Old Jackal and Young Baboon

But my broder ain’t no fool, Ou’ Wolf: dere ain’t no time when he ain’t a-lookin’, so dere ain’t no changin’ calabashes wid him. He’s yust as smart as rock aloes, an’ he’d about knock all de hair off me de first time I tried it. So here eats de gum I’s got an’ chance it fo more.’

“‘Didn’ you say you could knock de pips off him any day?’ shouts Ou’ Jackalse.

“‘Yes; but didn’ you notice dat he wahnt anywhere in hearin’ when I said it?’ ses Leelikie.

“‘Well, I’s got you, anyway,’ ses Ou’ Jackalse. ‘You’ll ha’ to come down out o’ dat tree sometime, an’ here I’ll be ready.’

“‘Dat’s yust all right,’ ses Leelikie. ‘My daddy an’ de rest o’ de baviyàans is comin’ dis way in a bit. Den p’r’aps you’ll stop some more dan you want to.’

“Ou’ Jackalse skip roun’ to look, an’ dere he ketch a glimp’ o’ de ruffy ole, snappy ole scout dat leads de baviyàans when dey’s feedin. An’ didn’ Ou’ Jackalse get out o’ dat, dat’s all.

“Well, he slink off over de rise an’ sit him down to tink how he’s a-gun’ to get even wid young Leelikie. But young Leelikie he yust swings down out o’ de mispyl tree an’ slants off to de rest o’ de baviyàans, an’ ’gins to turn over de stones fo’ scorpions an’ tarantulas an’ all de rest o’ de tit-bits de baviyàans likes.

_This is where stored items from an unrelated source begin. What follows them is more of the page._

-- ==== Sys2Proof/Laws/State.lean ====
section
/-! SUPPORT. For every update of one field of State, what each other field reads after it: true by definition. -/
namespace Sys2Proof.Machine

/-! ### setReg -/

@[simp] theorem State.setReg_pending (s : State) (k : Nat) (w : Word) : (s.setReg k w).pending = s.pending := rfl
@[simp] theorem State.setReg_free (s : State) (k : Nat) (w : Word) : (s.setReg k w).free = s.free := rfl
@[simp] theorem State.setReg_sys (s : State) (k : Nat) (w : Word) : (s.setReg k w).sys = s.sys := rfl
@[simp] theorem State.setReg_clk (s : State) (k : Nat) (w : Word) : (s.setReg k w).clk = s.clk := rfl
@[simp] theorem State.setReg_pwr (s : State) (k : Nat) (w : Word) : (s.setReg k w).pwr = s.pwr := rfl
@[simp] theorem State.setReg_assay (s : State) (k : Nat) (w : Word) : (s.setReg k w).assay = s.assay := rfl
@[simp] theorem State.setReg_cores (s : State) (k : Nat) (w : Word) : (s.setReg k w).cores = s.cores := rfl
@[simp] theorem State.setReg_chans (s : State) (k : Nat) (w : Word) : (s.setReg k w).chans = s.chans := rfl
@[simp] theorem State.setReg_mem (s : State) (k : Nat) (w : Word) : (s.setReg k w).mem = s.mem := rfl
@[simp] theorem State.setReg_flash (s : State) (k : Nat) (w : Word) : (s.setReg k w).flash = s.flash := rfl
@[simp] theorem State.setReg_led (s : State) (k : Nat) (w : Word) : (s.setReg k w).led = s.led := rfl
@[simp] theorem State.setReg_front (s : State) (k : Nat) (w : Word) : (s.setReg k w).front = s.front := rfl
@[simp] theorem State.setReg_adc (s : State) (k : Nat) (w : Word) : (s.setReg k w).adc = s.adc := rfl
@[simp] theorem State.setReg_lf (s : State) (k : Nat) (w : Word) : (s.setReg k w).lf = s.lf := rfl
@[simp] theorem State.setReg_cap (s : State) (k : Nat) (w : Word) : (s.setReg k w).cap = s.cap := rfl
@[simp] theorem State.setReg_uhf (s : State) (k : Nat) (w : Word) : (s.setReg k w).uhf = s.uhf := rfl
@[simp] theorem State.setReg_range (s : State) (k : Nat) (w : Word) : (s.setReg k w).range = s.range := rfl
@[simp] theorem State.setReg_ble (s : State) (k : Nat) (w : Word) : (s.setReg k w).ble = s.ble := rfl
@[simp] theorem State.setReg_nfc (s : State) (k : Nat) (w : Word) : (s.setReg k w).nfc = s.nfc := rfl
@[simp] theorem State.setReg_fuses (s : State) (k : Nat) (w : Word) : (s.setReg k w).fuses = s.fuses := rfl
@[simp] theorem State.setReg_kiln (s : State) (k : Nat) (w : Word) : (s.setReg k w).kiln = s.kiln := rfl
@[simp] theorem State.setReg_ent (s : State) (k : Nat) (w : Word) : (s.setReg k w).ent = s.ent := rfl
@[simp] theorem State.setReg_creds (s : State) (k : Nat) (w : Word) : (s.setReg k w).creds = s.creds := rfl
@[simp] theorem State.setReg_start (s : State) (k : Nat) (w : Word) : (s.setReg k w).start = s.start := rfl
@[simp] theorem State.setReg_net (s : State) (k : Nat) (w : Word) : (s.setReg k w).net = s.net := rfl
@[simp] theorem State.setReg_adit (s : State) (k : Nat) (w : Word) : (s.setReg k w).adit = s.adit := rfl
@[simp] theorem State.setReg_host (s : State) (k : Nat) (w : Word) : (s.setReg k w).host = s.host := rfl
@[simp] theorem State.setReg_chan (s : State) (k : Nat) (w : Word) (j : Nat) : (s.setReg k w).chan j = s.chan j := rfl

/-! ### setFld -/

@[simp] theorem State.setFld_pending (s : State) (k hi lo v : Nat) : (s.setFld k hi lo v).pending = s.pending := rfl
@[simp] theorem State.setFld_free (s : State) (k hi lo v : Nat) : (s.setFld k hi lo v).free = s.free := rfl
@[simp] theorem State.setFld_sys (s : State) (k hi lo v : Nat) : (s.setFld k hi lo v).sys = s.sys := rfl
@[simp] theorem State.setFld_clk (s : State) (k hi lo v : Nat) : (s.setFld k hi lo v).clk = s.clk := rfl
@[simp] theorem State.setFld_pwr (s : State) (k hi lo v : Nat) : (s.setFld k hi lo v).pwr = s.pwr := rfl
@[simp] theorem State.setFld_assay (s : State) (k hi lo v : Nat) : (s.setFld k hi lo v).assay = s.assay := rfl
@[simp] theorem State.setFld_cores (s : State) (k hi lo v : Nat) : (s.setFld k hi lo v).cores = s.cores := rfl
@[simp] theorem State.setFld_chans (s : State) (k hi lo v : Nat) : (s.setFld k hi lo v).chans = s.chans := rfl
@[simp] theorem State.setFld_mem (s : State) (k hi lo v : Nat) : (s.setFld k hi lo v).mem = s.mem := rfl
@[simp] theorem State.setFld_flash (s : State) (k hi lo v : Nat) : (s.setFld k hi lo v).flash = s.flash := rfl
@[simp] theorem State.setFld_led (s : State) (k hi lo v : Nat) : (s.setFld k hi lo v).led = s.led := rfl
@[simp] theorem State.setFld_front (s : State) (k hi lo v : Nat) : (s.setFld k hi lo v).front = s.front := rfl
@[simp] theorem State.setFld_adc (s : State) (k hi lo v : Nat) : (s.setFld k hi lo v).adc = s.adc := rfl
@[simp] theorem State.setFld_lf (s : State) (k hi lo v : Nat) : (s.setFld k hi lo v).lf = s.lf := rfl
@[simp] theorem State.setFld_cap (s : State) (k hi lo v : Nat) : (s.setFld k hi lo v).cap = s.cap := rfl
@[simp] theorem State.setFld_uhf (s : State) (k hi lo v : Nat) : (s.setFld k hi lo v).uhf = s.uhf := rfl
@[simp] theorem State.setFld_range (s : State) (k hi lo v : Nat) : (s.setFld k hi lo v).range = s.range := rfl
@[simp] theorem State.setFld_ble (s : State) (k hi lo v : Nat) : (s.setFld k hi lo v).ble = s.ble := rfl
@[simp] theorem State.setFld_nfc (s : State) (k hi lo v : Nat) : (s.setFld k hi lo v).nfc = s.nfc := rfl
@[simp] theorem State.setFld_fuses (s : State) (k hi lo v : Nat) : (s.setFld k hi lo v).fuses = s.fuses := rfl
@[simp] theorem State.setFld_kiln (s : State) (k hi lo v : Nat) : (s.setFld k hi lo v).kiln = s.kiln := rfl
@[simp] theorem State.setFld_ent (s : State) (k hi lo v : Nat) : (s.setFld k hi lo v).ent = s.ent := rfl
@[simp] theorem State.setFld_creds (s : State) (k hi lo v : Nat) : (s.setFld k hi lo v).creds = s.creds := rfl
@[simp] theorem State.setFld_start (s : State) (k hi lo v : Nat) : (s.setFld k hi lo v).start = s.start := rfl
@[simp] theorem State.setFld_net (s : State) (k hi lo v : Nat) : (s.setFld k hi lo v).net = s.net := rfl
@[simp] theorem State.setFld_adit (s : State) (k hi lo v : Nat) : (s.setFld k hi lo v).adit = s.adit := rfl
@[simp] theorem State.setFld_host (s : State) (k hi lo v : Nat) : (s.setFld k hi lo v).host = s.host := rfl
@[simp] theorem State.setFld_chan (s : State) (k hi lo v : Nat) (j : Nat) : (s.setFld k hi lo v).chan j = s.chan j := rfl

/-! ### setRbit -/

@[simp] theorem State.setRbit_pending (s : State) (k i : Nat) (b : Bool) : (s.setRbit k i b).pending = s.pending := rfl
@[simp] theorem State.setRbit_free (s : State) (k i : Nat) (b : Bool) : (s.setRbit k i b).free = s.free := rfl
@[simp] theorem State.setRbit_sys (s : State) (k i : Nat) (b : Bool) : (s.setRbit k i b).sys = s.sys := rfl
@[simp] theorem State.setRbit_clk (s : State) (k i : Nat) (b : Bool) : (s.setRbit k i b).clk = s.clk := rfl
@[simp] theorem State.setRbit_pwr (s : State) (k i : Nat) (b : Bool) : (s.setRbit k i b).pwr = s.pwr := rfl
@[simp] theorem State.setRbit_assay (s : State) (k i : Nat) (b : Bool) : (s.setRbit k i b).assay = s.assay := rfl
@[simp] theorem State.setRbit_cores (s : State) (k i : Nat) (b : Bool) : (s.setRbit k i b).cores = s.cores := rfl
@[simp] theorem State.setRbit_chans (s : State) (k i : Nat) (b : Bool) : (s.setRbit k i b).chans = s.chans := rfl
@[simp] theorem State.setRbit_mem (s : State) (k i : Nat) (b : Bool) : (s.setRbit k i b).mem = s.mem := rfl
@[simp] theorem State.setRbit_flash (s : State) (k i : Nat) (b : Bool) : (s.setRbit k i b).flash = s.flash := rfl
@[simp] theorem State.setRbit_led (s : State) (k i : Nat) (b : Bool) : (s.setRbit k i b).led = s.led := rfl
@[simp] theorem State.setRbit_front (s : State) (k i : Nat) (b : Bool) : (s.setRbit k i b).front = s.front := rfl
@[simp] theorem State.setRbit_adc (s : State) (k i : Nat) (b : Bool) : (s.setRbit k i b).adc = s.adc := rfl
@[simp] theorem State.setRbit_lf (s : State) (k i : Nat) (b : Bool) : (s.setRbit k i b).lf = s.lf := rfl
@[simp] theorem State.setRbit_cap (s : State) (k i : Nat) (b : Bool) : (s.setRbit k i b).cap = s.cap := rfl
@[simp] theorem State.setRbit_uhf (s : State) (k i : Nat) (b : Bool) : (s.setRbit k i b).uhf = s.uhf := rfl
@[simp] theorem State.setRbit_range (s : State) (k i : Nat) (b : Bool) : (s.setRbit k i b).range = s.range := rfl
@[simp] theorem State.setRbit_ble (s : State) (k i : Nat) (b : Bool) : (s.setRbit k i b).ble = s.ble := rfl
@[simp] theorem State.setRbit_nfc (s : State) (k i : Nat) (b : Bool) : (s.setRbit k i b).nfc = s.nfc := rfl
@[simp] theorem State.setRbit_fuses (s : State) (k i : Nat) (b : Bool) : (s.setRbit k i b).fuses = s.fuses := rfl
@[simp] theorem State.setRbit_kiln (s : State) (k i : Nat) (b : Bool) : (s.setRbit k i b).kiln = s.kiln := rfl
@[simp] theorem State.setRbit_ent (s : State) (k i : Nat) (b : Bool) : (s.setRbit k i b).ent = s.ent := rfl
@[simp] theorem State.setRbit_creds (s : State) (k i : Nat) (b : Bool) : (s.setRbit k i b).creds = s.creds := rfl
@[simp] theorem State.setRbit_start (s : State) (k i : Nat) (b : Bool) : (s.setRbit k i b).start = s.start := rfl
@[simp] theorem State.setRbit_net (s : State) (k i : Nat) (b : Bool) : (s.setRbit k i b).net = s.net := rfl
@[simp] theorem State.setRbit_adit (s : State) (k i : Nat) (b : Bool) : (s.setRbit k i b).adit = s.adit := rfl
@[simp] theorem State.setRbit_host (s : State) (k i : Nat) (b : Bool) : (s.setRbit k i b).host = s.host := rfl
@[simp] theorem State.setRbit_chan (s : State) (k i : Nat) (b : Bool) (j : Nat) : (s.setRbit k i b).chan j = s.chan j := rfl

/-! ### incFld -/

@[simp] theorem State.incFld_pending (s : State) (k hi lo : Nat) : (s.incFld k hi lo).pending = s.pending := rfl
@[simp] theorem State.incFld_free (s : State) (k hi lo : Nat) : (s.incFld k hi lo).free = s.free := rfl
@[simp] theorem State.incFld_sys (s : State) (k hi lo : Nat) : (s.incFld k hi lo).sys = s.sys := rfl
@[simp] theorem State.incFld_clk (s : State) (k hi lo : Nat) : (s.incFld k hi lo).clk = s.clk := rfl
@[simp] theorem State.incFld_pwr (s : State) (k hi lo : Nat) : (s.incFld k hi lo).pwr = s.pwr := rfl
@[simp] theorem State.incFld_assay (s : State) (k hi lo : Nat) : (s.incFld k hi lo).assay = s.assay := rfl
@[simp] theorem State.incFld_cores (s : State) (k hi lo : Nat) : (s.incFld k hi lo).cores = s.cores := rfl
@[simp] theorem State.incFld_chans (s : State) (k hi lo : Nat) : (s.incFld k hi lo).chans = s.chans := rfl
@[simp] theorem State.incFld_mem (s : State) (k hi lo : Nat) : (s.incFld k hi lo).mem = s.mem := rfl
@[simp] theorem State.incFld_flash (s : State) (k hi lo : Nat) : (s.incFld k hi lo).flash = s.flash := rfl
@[simp] theorem State.incFld_led (s : State) (k hi lo : Nat) : (s.incFld k hi lo).led = s.led := rfl
@[simp] theorem State.incFld_front (s : State) (k hi lo : Nat) : (s.incFld k hi lo).front = s.front := rfl
@[simp] theorem State.incFld_adc (s : State) (k hi lo : Nat) : (s.incFld k hi lo).adc = s.adc := rfl
@[simp] theorem State.incFld_lf (s : State) (k hi lo : Nat) : (s.incFld k hi lo).lf = s.lf := rfl
@[simp] theorem State.incFld_cap (s : State) (k hi lo : Nat) : (s.incFld k hi lo).cap = s.cap := rfl
@[simp] theorem State.incFld_uhf (s : State) (k hi lo : Nat) : (s.incFld k hi lo).uhf = s.uhf := rfl
@[simp] theorem State.incFld_range (s : State) (k hi lo : Nat) : (s.incFld k hi lo).range = s.range := rfl
@[simp] theorem State.incFld_ble (s : State) (k hi lo : Nat) : (s.incFld k hi lo).ble = s.ble := rfl
@[simp] theorem State.incFld_nfc (s : State) (k hi lo : Nat) : (s.incFld k hi lo).nfc = s.nfc := rfl
@[simp] theorem State.incFld_fuses (s : State) (k hi lo : Nat) : (s.incFld k hi lo).fuses = s.fuses := rfl
@[simp] theorem State.incFld_kiln (s : State) (k hi lo : Nat) : (s.incFld k hi lo).kiln = s.kiln := rfl
@[simp] theorem State.incFld_ent (s : State) (k hi lo : Nat) : (s.incFld k hi lo).ent = s.ent := rfl
@[simp] theorem State.incFld_creds (s : State) (k hi lo : Nat) : (s.incFld k hi lo).creds = s.creds := rfl
@[simp] theorem State.incFld_start (s : State) (k hi lo : Nat) : (s.incFld k hi lo).start = s.start := rfl
@[simp] theorem State.incFld_net (s : State) (k hi lo : Nat) : (s.incFld k hi lo).net = s.net := rfl
@[simp] theorem State.incFld_adit (s : State) (k hi lo : Nat) : (s.incFld k hi lo).adit = s.adit := rfl
@[simp] theorem State.incFld_host (s : State) (k hi lo : Nat) : (s.incFld k hi lo).host = s.host := rfl
@[simp] theorem State.incFld_chan (s : State) (k hi lo : Nat) (j : Nat) : (s.incFld k hi lo).chan j = s.chan j := rfl

/-! ### satFld -/

@[simp] theorem State.satFld_pending (s : State) (k hi lo : Nat) : (s.satFld k hi lo).pending = s.pending := rfl
@[simp] theorem State.satFld_free (s : State) (k hi lo : Nat) : (s.satFld k hi lo).free = s.free := rfl
@[simp] theorem State.satFld_sys (s : State) (k hi lo : Nat) : (s.satFld k hi lo).sys = s.sys := rfl
@[simp] theorem State.satFld_clk (s : State) (k hi lo : Nat) : (s.satFld k hi lo).clk = s.clk := rfl
@[simp] theorem State.satFld_pwr (s : State) (k hi lo : Nat) : (s.satFld k hi lo).pwr = s.pwr := rfl
@[simp] theorem State.satFld_assay (s : State) (k hi lo : Nat) : (s.satFld k hi lo).assay = s.assay := rfl
@[simp] theorem State.satFld_cores (s : State) (k hi lo : Nat) : (s.satFld k hi lo).cores = s.cores := rfl
@[simp] theorem State.satFld_chans (s : State) (k hi lo : Nat) : (s.satFld k hi lo).chans = s.chans := rfl
@[simp] theorem State.satFld_mem (s : State) (k hi lo : Nat) : (s.satFld k hi lo).mem = s.mem := rfl
@[simp] theorem State.satFld_flash (s : State) (k hi lo : Nat) : (s.satFld k hi lo).flash = s.flash := rfl
@[simp] theorem State.satFld_led (s : State) (k hi lo : Nat) : (s.satFld k hi lo).led = s.led := rfl
@[simp] theorem State.satFld_front (s : State) (k hi lo : Nat) : (s.satFld k hi lo).front = s.front := rfl
@[simp] theorem State.satFld_adc (s : State) (k hi lo : Nat) : (s.satFld k hi lo).adc = s.adc := rfl
@[simp] theorem State.satFld_lf (s : State) (k hi lo : Nat) : (s.satFld k hi lo).lf = s.lf := rfl
@[simp] theorem State.satFld_cap (s : State) (k hi lo : Nat) : (s.satFld k hi lo).cap = s.cap := rfl
@[simp] theorem State.satFld_uhf (s : State) (k hi lo : Nat) : (s.satFld k hi lo).uhf = s.uhf := rfl
@[simp] theorem State.satFld_range (s : State) (k hi lo : Nat) : (s.satFld k hi lo).range = s.range := rfl
@[simp] theorem State.satFld_ble (s : State) (k hi lo : Nat) : (s.satFld k hi lo).ble = s.ble := rfl
@[simp] theorem State.satFld_nfc (s : State) (k hi lo : Nat) : (s.satFld k hi lo).nfc = s.nfc := rfl
@[simp] theorem State.satFld_fuses (s : State) (k hi lo : Nat) : (s.satFld k hi lo).fuses = s.fuses := rfl
@[simp] theorem State.satFld_kiln (s : State) (k hi lo : Nat) : (s.satFld k hi lo).kiln = s.kiln := rfl
@[simp] theorem State.satFld_ent (s : State) (k hi lo : Nat) : (s.satFld k hi lo).ent = s.ent := rfl
@[simp] theorem State.satFld_creds (s : State) (k hi lo : Nat) : (s.satFld k hi lo).creds = s.creds := rfl
@[simp] theorem State.satFld_start (s : State) (k hi lo : Nat) : (s.satFld k hi lo).start = s.start := rfl
@[simp] theorem State.satFld_net (s : State) (k hi lo : Nat) : (s.satFld k hi lo).net = s.net := rfl
@[simp] theorem State.satFld_adit (s : State) (k hi lo : Nat) : (s.satFld k hi lo).adit = s.adit := rfl
@[simp] theorem State.satFld_host (s : State) (k hi lo : Nat) : (s.satFld k hi lo).host = s.host := rfl
@[simp] theorem State.satFld_chan (s : State) (k hi lo : Nat) (j : Nat) : (s.satFld k hi lo).chan j = s.chan j := rfl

“By’n’by dey comes to a place where dere’s some big ole Doorn trees, fair sticky wid de gum runnin’ out o’ ’em. Young Leelikie he looks up at de gum an’ he looks at his daddy, an’ he tinks here’s yust a good ole chance fo’ gum if he can work it. Den he tink an’ he study an’ he won’er, till at last he smack hisse’f in de ribses—he’s got it.

“‘Daddy,’ ses he to Ou’ Baviyàan, ‘you’d like to get a chance at darie Ou’ Jackalse, wouldn’ you?’

“‘Wouldn’ I yust,’ ses his daddy, his eyes fair shinin’ red.

“‘Well, daddy,’ ses young Leelikie, an’ he look as slim as nex’ week, ‘here’s you’ chance. You sees all dis gum; now if you gets it all an’ smears it all over me, yards t’ick, an’ den gi’es me a big ole lump of it in my hand an’ sets me on a stone in de sun, while all de rest o’ you feed away till you gets over de rise; well, I’ll soon get Ou’ Jackalse for you.